- **How to complete this task**
Extract from the entries below, exactly as given, only the lines from the line containing "(∀ c, read false = .ok c → read" to the line containing "(∀ m n, s.now.atStage 5 = false", both lines included.

- **Input records**
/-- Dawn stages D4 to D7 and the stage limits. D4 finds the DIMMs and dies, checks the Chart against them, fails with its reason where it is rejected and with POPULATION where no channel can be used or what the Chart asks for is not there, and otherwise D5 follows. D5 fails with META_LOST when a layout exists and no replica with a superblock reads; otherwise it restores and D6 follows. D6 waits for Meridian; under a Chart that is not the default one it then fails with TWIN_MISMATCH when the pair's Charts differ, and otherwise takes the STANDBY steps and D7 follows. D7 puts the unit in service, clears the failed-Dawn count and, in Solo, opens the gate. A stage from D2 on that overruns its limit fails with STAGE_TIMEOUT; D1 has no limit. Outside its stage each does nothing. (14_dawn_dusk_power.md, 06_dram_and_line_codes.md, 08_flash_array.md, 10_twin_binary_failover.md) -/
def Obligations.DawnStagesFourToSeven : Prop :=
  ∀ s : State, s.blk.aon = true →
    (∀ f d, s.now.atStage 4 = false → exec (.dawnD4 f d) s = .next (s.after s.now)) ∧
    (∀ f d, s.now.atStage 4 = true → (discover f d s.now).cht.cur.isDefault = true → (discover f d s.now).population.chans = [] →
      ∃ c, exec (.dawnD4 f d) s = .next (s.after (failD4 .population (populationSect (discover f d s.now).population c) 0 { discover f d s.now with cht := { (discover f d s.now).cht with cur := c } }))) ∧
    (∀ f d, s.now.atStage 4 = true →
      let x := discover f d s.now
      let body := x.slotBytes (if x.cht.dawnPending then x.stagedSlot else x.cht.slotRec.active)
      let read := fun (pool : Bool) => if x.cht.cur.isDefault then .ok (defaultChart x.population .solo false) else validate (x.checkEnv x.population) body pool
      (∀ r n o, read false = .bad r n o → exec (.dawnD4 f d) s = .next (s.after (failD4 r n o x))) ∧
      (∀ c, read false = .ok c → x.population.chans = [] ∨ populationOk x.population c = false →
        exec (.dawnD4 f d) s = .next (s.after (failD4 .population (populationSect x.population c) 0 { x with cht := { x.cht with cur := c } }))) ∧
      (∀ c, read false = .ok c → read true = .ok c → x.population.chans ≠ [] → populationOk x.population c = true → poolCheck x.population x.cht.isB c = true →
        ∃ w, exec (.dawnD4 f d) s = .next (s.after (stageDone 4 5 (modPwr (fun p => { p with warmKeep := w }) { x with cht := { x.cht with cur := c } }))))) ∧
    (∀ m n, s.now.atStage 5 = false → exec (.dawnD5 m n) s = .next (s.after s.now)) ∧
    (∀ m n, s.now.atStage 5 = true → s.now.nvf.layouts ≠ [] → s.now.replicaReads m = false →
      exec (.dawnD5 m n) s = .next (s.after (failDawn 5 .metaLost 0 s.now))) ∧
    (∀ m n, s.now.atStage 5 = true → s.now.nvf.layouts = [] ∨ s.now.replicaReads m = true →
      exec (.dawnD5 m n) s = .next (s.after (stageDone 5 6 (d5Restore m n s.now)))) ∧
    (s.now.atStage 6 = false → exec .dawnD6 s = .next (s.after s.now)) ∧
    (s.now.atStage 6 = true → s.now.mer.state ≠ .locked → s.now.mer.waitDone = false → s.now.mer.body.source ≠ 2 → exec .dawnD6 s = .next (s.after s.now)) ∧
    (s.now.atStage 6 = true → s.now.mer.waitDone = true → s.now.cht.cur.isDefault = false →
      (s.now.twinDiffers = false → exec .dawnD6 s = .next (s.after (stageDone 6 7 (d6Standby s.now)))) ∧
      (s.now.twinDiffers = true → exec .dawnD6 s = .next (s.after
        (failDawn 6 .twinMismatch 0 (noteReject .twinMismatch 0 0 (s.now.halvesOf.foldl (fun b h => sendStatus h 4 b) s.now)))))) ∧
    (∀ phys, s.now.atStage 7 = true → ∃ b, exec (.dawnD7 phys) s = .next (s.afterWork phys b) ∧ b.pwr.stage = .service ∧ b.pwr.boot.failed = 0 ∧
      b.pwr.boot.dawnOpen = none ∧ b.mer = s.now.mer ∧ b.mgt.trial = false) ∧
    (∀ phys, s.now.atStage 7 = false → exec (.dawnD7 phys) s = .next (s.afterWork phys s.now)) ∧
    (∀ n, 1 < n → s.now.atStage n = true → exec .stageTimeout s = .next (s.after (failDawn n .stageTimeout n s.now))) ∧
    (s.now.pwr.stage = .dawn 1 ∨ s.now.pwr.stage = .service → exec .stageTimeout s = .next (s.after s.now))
--
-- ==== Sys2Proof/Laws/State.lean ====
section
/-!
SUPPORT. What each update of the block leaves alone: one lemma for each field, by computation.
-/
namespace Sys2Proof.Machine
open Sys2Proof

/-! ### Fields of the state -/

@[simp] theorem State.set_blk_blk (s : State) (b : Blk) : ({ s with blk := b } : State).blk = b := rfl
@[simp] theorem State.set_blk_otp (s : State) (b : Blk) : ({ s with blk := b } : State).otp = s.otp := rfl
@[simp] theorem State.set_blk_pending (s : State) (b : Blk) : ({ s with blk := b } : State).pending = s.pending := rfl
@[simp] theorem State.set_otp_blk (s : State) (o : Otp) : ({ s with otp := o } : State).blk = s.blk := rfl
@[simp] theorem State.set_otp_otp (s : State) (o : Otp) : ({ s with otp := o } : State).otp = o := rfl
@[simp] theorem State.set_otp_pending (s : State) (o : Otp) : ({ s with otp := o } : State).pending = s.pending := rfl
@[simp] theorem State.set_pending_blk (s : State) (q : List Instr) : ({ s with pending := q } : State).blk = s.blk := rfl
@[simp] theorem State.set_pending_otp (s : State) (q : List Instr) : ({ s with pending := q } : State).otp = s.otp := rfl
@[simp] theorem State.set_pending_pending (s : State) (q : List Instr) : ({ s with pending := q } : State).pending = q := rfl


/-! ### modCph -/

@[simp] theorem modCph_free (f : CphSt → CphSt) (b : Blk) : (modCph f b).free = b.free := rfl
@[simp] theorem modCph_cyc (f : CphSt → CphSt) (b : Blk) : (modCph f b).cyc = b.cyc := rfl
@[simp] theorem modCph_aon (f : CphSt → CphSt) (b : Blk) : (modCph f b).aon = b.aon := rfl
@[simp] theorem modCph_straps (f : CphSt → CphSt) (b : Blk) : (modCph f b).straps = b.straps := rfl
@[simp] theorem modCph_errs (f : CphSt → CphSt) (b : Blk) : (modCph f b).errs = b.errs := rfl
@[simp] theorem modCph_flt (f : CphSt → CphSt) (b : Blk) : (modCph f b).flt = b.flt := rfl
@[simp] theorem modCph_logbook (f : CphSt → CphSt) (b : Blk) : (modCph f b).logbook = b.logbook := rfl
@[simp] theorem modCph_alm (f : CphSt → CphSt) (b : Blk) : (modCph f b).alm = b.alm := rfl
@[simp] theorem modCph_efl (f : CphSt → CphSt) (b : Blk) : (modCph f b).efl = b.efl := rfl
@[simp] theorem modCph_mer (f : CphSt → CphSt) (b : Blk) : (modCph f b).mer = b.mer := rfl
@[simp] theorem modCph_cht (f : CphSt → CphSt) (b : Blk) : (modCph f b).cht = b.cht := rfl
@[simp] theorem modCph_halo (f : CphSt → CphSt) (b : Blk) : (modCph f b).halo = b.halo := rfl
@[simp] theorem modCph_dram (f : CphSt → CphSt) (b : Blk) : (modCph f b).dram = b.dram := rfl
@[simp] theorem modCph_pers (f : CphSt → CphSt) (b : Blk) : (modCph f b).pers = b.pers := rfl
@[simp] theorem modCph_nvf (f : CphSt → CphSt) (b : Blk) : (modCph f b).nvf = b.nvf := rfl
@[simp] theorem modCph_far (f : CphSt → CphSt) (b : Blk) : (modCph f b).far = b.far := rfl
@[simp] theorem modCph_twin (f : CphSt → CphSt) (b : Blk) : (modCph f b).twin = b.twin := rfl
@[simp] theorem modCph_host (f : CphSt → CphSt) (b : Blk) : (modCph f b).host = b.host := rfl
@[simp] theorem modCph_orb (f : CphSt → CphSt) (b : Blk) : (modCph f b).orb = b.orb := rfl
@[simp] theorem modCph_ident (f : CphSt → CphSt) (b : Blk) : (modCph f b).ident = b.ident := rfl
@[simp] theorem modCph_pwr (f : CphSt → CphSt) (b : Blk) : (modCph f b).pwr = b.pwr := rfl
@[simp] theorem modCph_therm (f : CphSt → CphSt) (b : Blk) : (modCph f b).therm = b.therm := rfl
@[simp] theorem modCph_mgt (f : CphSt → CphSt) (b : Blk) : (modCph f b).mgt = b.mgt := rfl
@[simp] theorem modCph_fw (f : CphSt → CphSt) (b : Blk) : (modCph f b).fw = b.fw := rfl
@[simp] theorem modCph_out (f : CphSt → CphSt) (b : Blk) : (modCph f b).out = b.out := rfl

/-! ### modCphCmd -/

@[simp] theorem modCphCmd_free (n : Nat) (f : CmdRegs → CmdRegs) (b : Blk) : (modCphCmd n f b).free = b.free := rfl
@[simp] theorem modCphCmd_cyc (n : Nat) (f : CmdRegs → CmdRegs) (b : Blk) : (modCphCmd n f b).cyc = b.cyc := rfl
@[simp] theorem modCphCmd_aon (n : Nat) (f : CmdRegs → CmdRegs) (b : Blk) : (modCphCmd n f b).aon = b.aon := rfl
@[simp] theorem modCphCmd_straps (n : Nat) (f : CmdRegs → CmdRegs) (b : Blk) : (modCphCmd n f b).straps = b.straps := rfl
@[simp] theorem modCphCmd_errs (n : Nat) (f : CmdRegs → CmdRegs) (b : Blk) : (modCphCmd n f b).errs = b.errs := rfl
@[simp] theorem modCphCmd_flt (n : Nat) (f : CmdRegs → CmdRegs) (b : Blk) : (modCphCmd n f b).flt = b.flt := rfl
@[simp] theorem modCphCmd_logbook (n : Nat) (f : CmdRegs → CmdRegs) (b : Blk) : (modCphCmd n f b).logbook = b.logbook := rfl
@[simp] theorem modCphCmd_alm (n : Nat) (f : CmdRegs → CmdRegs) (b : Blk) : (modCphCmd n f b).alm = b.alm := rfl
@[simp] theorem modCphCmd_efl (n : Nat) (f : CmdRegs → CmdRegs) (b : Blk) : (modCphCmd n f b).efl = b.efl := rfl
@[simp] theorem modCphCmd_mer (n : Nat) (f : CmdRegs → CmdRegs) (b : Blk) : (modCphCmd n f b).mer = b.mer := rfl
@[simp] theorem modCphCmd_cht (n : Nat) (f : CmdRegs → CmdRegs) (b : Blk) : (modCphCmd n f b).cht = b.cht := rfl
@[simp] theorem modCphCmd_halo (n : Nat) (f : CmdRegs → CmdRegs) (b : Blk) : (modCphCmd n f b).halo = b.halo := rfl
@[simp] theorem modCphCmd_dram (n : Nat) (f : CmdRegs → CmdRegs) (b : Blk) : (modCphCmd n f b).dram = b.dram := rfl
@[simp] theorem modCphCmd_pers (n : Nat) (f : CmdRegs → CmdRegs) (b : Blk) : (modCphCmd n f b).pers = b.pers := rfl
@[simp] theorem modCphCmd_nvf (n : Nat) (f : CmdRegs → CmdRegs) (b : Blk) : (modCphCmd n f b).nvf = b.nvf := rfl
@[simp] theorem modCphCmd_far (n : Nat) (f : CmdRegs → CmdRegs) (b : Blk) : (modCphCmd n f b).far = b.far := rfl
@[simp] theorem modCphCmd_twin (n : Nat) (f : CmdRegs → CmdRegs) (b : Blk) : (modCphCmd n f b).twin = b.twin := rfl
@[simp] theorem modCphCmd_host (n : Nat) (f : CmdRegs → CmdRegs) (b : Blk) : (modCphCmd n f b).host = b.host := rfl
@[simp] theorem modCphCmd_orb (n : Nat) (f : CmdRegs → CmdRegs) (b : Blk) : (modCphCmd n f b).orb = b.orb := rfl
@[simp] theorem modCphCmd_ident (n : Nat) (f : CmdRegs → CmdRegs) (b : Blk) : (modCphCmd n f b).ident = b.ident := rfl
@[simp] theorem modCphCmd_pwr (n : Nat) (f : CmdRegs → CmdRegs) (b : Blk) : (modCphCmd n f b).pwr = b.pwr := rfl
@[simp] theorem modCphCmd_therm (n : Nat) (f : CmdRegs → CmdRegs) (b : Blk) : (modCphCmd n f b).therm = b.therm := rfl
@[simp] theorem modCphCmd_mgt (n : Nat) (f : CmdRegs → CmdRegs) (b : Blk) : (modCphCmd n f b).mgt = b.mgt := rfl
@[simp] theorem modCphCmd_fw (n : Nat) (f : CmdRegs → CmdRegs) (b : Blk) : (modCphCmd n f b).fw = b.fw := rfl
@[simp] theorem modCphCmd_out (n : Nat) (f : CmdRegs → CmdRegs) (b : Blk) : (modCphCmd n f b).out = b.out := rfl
* * *
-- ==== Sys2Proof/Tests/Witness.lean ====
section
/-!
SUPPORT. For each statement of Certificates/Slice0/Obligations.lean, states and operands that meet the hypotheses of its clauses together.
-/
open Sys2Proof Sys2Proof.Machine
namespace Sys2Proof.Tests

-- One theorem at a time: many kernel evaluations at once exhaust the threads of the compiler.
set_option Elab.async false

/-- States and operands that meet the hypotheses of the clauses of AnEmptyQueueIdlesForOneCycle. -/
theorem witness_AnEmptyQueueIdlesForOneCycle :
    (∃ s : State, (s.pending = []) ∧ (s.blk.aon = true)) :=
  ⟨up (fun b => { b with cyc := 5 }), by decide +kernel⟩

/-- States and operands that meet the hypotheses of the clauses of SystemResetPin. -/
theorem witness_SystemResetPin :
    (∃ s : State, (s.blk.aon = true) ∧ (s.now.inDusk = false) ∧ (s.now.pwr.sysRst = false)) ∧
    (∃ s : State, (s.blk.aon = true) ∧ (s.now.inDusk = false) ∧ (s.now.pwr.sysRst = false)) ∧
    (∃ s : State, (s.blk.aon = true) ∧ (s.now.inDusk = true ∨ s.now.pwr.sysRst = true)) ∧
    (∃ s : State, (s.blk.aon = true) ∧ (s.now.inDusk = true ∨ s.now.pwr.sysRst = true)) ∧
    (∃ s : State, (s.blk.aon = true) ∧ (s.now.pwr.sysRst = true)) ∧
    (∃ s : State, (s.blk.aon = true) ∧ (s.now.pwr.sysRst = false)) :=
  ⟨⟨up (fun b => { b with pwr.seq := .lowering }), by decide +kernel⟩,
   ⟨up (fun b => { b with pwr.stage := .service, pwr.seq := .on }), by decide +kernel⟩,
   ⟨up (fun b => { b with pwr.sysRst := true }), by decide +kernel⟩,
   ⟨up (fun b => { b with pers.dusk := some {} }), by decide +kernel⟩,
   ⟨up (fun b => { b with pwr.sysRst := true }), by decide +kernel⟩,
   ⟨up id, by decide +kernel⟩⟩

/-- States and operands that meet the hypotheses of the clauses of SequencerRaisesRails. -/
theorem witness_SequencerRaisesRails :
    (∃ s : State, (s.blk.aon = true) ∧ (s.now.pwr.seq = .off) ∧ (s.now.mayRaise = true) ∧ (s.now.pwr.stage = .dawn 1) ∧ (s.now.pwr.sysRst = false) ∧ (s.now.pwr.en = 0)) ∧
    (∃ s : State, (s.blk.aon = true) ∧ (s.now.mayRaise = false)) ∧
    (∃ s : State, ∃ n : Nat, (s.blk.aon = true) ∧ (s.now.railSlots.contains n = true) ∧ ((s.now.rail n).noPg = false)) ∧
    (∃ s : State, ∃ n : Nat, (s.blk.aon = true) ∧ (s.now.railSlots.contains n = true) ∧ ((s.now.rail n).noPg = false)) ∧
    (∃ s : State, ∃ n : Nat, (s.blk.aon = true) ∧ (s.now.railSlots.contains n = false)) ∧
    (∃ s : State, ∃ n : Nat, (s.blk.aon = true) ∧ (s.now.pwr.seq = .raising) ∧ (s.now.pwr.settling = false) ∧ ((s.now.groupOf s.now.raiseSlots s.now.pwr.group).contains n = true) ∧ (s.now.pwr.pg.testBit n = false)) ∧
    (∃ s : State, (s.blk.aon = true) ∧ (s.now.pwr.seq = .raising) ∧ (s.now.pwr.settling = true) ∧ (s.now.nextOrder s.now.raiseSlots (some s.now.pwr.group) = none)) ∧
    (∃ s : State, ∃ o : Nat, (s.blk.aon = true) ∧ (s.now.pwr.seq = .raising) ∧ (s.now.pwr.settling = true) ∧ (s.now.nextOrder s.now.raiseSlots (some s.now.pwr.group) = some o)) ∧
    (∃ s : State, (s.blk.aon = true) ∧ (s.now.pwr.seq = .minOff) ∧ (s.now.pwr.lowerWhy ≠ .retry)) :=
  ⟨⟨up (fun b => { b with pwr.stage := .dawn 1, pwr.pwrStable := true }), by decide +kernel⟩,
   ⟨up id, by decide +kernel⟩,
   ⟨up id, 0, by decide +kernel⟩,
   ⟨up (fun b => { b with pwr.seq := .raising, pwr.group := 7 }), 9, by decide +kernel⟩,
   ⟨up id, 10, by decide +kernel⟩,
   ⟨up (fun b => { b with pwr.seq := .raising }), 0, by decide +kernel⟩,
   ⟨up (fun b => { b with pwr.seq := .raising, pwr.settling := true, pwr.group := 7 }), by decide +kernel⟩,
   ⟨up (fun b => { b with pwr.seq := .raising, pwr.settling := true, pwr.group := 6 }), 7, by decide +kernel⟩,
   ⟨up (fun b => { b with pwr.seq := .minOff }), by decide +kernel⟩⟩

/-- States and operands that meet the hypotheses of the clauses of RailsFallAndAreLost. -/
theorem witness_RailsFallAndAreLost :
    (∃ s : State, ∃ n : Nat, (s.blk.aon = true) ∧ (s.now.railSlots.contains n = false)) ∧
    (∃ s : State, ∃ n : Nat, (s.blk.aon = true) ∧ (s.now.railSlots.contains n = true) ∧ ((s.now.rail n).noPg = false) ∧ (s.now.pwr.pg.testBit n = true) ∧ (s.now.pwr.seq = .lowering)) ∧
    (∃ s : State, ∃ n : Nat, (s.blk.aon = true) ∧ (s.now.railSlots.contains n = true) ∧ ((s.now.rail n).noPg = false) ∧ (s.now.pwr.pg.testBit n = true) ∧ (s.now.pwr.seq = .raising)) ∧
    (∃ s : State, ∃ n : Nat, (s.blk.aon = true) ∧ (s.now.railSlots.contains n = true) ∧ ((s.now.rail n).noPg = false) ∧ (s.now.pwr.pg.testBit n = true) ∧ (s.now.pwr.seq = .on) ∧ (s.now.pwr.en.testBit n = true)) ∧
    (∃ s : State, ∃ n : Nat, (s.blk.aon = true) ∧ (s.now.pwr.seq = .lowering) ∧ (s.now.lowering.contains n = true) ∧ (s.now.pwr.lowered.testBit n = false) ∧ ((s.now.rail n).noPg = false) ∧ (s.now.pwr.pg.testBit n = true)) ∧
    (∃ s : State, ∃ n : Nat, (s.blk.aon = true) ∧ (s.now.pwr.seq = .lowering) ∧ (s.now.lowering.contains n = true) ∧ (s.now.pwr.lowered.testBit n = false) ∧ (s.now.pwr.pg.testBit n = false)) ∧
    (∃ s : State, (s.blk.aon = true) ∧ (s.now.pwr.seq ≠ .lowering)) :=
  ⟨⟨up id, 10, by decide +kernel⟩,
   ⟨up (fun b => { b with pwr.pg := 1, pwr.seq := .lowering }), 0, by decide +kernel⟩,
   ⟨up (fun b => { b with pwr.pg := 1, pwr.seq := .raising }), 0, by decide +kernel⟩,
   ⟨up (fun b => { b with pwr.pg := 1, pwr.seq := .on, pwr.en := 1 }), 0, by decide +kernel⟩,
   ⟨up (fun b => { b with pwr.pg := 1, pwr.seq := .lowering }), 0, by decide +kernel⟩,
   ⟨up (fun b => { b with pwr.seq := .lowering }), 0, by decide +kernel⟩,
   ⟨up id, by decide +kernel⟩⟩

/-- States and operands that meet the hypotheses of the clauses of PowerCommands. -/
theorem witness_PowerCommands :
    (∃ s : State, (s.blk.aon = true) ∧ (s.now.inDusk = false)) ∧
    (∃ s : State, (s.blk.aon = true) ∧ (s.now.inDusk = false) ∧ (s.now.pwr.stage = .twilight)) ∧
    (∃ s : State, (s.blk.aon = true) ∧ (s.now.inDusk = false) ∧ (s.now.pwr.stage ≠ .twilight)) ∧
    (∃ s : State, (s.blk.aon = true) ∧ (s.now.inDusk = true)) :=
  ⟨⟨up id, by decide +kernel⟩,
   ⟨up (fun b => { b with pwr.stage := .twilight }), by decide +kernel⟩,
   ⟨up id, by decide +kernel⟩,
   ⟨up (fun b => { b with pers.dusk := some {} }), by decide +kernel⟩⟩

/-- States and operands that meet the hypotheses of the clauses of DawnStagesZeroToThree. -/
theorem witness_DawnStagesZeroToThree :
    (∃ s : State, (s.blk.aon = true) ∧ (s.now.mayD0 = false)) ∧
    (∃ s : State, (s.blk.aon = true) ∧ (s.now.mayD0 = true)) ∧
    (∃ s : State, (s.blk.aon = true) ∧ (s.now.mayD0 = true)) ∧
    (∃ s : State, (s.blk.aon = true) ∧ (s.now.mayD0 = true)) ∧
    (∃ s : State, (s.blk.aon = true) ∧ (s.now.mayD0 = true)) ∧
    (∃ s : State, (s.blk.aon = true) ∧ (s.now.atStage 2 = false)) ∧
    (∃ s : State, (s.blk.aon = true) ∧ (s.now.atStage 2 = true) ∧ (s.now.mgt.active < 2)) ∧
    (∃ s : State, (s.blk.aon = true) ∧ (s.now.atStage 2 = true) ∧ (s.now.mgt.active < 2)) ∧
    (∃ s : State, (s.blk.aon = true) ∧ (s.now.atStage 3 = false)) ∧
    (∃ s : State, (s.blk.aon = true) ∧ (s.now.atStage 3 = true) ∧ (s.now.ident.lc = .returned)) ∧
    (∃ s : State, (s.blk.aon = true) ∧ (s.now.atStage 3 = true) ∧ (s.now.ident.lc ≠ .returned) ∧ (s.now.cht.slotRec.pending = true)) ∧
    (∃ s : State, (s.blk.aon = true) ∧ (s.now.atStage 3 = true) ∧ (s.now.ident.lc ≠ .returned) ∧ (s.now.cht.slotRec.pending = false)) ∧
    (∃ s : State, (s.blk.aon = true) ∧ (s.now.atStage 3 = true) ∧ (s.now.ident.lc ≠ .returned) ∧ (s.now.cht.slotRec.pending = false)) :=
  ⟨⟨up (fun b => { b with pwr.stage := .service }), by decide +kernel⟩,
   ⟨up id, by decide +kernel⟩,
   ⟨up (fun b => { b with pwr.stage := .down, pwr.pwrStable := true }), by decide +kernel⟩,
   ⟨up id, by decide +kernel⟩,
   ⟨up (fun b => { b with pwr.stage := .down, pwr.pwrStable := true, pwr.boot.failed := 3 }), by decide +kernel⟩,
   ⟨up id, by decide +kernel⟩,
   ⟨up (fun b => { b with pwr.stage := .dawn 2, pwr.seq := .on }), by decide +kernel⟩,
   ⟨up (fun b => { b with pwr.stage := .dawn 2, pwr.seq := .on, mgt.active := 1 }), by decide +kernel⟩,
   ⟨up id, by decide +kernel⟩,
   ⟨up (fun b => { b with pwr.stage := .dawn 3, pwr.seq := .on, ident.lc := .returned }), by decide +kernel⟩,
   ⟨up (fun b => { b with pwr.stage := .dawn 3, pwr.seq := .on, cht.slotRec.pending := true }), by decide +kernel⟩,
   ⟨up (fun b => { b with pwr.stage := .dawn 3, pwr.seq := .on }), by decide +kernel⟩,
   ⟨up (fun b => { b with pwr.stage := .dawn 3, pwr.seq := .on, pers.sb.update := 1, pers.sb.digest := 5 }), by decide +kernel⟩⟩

- **Solution to this task**
      (∀ c, read false = .ok c → read true = .ok c → x.population.chans ≠ [] → populationOk x.population c = true → poolCheck x.population x.cht.isB c = true →
        ∃ w, exec (.dawnD4 f d) s = .next (s.after (stageDone 4 5 (modPwr (fun p => { p with warmKeep := w }) { x with cht := { x.cht with cur := c } }))))) ∧
    (∀ m n, s.now.atStage 5 = false → exec (.dawnD5 m n) s = .next (s.after s.now)) ∧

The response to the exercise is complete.